Data supplied

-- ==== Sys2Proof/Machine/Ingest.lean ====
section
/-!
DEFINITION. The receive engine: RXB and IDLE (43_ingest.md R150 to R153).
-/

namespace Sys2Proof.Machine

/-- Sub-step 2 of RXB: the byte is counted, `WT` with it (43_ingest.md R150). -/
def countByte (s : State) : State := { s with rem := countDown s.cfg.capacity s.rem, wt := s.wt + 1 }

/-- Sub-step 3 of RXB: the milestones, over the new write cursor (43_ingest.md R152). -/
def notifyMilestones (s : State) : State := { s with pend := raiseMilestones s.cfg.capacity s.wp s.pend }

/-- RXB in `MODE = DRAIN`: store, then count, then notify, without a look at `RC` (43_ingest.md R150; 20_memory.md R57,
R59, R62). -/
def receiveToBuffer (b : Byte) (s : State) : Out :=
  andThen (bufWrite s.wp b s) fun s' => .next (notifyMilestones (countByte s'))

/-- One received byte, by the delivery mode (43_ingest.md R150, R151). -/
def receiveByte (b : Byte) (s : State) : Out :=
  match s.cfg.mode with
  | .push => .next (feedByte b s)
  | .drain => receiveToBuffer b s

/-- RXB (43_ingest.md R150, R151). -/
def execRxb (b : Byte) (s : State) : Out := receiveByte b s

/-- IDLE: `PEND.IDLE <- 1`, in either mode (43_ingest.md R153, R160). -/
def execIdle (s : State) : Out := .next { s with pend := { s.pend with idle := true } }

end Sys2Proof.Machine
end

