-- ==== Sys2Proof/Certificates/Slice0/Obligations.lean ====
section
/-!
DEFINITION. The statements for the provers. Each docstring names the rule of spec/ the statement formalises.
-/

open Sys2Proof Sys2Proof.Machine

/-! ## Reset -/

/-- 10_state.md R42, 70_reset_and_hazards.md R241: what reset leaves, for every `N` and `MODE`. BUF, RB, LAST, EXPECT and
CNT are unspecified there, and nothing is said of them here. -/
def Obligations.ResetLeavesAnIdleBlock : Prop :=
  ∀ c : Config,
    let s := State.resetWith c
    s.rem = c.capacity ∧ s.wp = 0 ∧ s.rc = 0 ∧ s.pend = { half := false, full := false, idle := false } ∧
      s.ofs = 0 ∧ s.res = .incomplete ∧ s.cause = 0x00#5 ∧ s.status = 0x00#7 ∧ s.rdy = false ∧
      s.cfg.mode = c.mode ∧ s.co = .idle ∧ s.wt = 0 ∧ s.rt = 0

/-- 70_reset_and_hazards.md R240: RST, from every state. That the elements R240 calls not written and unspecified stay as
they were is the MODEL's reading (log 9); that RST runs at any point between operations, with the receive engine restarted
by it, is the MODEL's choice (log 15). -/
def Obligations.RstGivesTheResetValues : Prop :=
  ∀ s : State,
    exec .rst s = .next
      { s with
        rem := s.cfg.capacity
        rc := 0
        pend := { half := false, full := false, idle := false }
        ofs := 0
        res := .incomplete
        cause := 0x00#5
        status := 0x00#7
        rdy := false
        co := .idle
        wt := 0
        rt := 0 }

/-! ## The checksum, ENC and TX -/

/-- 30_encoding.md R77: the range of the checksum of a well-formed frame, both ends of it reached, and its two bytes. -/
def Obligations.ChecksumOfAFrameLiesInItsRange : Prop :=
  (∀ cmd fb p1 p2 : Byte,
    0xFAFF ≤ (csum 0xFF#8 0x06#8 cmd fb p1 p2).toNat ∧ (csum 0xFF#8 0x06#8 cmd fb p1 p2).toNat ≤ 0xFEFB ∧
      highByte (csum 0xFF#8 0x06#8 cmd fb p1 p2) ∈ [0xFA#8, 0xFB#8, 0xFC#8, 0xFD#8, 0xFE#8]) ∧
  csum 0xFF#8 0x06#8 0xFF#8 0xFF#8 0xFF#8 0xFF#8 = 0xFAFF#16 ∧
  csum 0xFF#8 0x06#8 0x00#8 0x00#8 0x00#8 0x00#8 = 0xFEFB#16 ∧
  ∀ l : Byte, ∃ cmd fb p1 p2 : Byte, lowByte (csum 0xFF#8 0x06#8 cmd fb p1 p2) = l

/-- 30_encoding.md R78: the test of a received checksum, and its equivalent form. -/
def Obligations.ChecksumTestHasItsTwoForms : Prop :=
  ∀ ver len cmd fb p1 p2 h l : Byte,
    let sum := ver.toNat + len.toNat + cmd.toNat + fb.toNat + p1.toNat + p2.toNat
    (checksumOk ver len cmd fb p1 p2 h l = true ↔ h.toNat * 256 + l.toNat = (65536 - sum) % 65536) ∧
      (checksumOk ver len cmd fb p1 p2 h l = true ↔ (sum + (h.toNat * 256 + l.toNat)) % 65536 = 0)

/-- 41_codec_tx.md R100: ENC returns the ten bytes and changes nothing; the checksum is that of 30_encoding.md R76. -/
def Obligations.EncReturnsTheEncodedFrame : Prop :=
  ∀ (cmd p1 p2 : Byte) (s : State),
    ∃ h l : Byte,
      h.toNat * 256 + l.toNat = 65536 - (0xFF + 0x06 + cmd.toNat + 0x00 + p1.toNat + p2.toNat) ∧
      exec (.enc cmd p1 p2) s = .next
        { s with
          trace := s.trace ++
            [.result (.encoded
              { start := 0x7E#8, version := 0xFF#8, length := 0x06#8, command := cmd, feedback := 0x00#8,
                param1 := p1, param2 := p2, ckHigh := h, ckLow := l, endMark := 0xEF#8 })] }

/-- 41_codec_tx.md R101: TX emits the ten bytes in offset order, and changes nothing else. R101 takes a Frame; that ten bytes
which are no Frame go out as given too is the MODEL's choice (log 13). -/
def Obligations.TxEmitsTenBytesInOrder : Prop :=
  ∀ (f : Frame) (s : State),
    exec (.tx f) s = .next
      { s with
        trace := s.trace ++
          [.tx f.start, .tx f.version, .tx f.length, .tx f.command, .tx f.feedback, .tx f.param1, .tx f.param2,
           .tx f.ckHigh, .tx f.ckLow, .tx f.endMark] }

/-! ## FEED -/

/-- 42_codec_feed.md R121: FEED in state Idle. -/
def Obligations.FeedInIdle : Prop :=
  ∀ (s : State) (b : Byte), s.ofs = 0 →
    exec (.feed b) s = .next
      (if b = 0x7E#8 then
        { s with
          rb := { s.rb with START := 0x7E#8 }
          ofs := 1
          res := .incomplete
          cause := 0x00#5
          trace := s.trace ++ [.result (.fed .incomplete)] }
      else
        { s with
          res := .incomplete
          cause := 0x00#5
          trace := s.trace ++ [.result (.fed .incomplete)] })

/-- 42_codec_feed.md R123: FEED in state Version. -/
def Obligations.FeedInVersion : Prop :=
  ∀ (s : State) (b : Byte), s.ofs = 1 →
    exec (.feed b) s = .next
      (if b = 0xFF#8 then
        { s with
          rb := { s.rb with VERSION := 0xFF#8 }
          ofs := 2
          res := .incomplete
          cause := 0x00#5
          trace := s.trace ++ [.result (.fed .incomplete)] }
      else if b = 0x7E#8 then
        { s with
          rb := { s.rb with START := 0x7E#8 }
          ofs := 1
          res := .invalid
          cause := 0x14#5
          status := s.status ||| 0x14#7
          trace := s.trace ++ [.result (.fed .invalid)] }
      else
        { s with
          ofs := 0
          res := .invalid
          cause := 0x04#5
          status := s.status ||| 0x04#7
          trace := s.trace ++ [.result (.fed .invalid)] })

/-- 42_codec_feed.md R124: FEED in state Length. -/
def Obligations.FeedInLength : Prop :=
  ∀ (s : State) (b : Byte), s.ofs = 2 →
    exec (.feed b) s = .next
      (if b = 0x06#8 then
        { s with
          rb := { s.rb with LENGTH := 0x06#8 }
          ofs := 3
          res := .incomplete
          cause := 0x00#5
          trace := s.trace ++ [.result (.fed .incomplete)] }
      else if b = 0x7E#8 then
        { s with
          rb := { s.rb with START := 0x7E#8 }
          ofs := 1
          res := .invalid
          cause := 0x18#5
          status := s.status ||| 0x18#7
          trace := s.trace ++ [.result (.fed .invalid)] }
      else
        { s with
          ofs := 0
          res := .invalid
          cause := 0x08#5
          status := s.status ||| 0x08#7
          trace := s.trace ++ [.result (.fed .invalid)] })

To do
From the line that has "def Obligations.EncReturnsTheEncodedFrame : Prop" through the line that has "which are no", copy every line exactly as it appears above, and leave out all others.

Result of this exercise
def Obligations.EncReturnsTheEncodedFrame : Prop :=
  ∀ (cmd p1 p2 : Byte) (s : State),
    ∃ h l : Byte,
      h.toNat * 256 + l.toNat = 65536 - (0xFF + 0x06 + cmd.toNat + 0x00 + p1.toNat + p2.toNat) ∧
      exec (.enc cmd p1 p2) s = .next
        { s with
          trace := s.trace ++
            [.result (.encoded
              { start := 0x7E#8, version := 0xFF#8, length := 0x06#8, command := cmd, feedback := 0x00#8,
                param1 := p1, param2 := p2, ckHigh := h, ckLow := l, endMark := 0xEF#8 })] }

/-- 41_codec_tx.md R101: TX emits the ten bytes in offset order, and changes nothing else. R101 takes a Frame; that ten bytes
which are no Frame go out as given too is the MODEL's choice (log 13). -/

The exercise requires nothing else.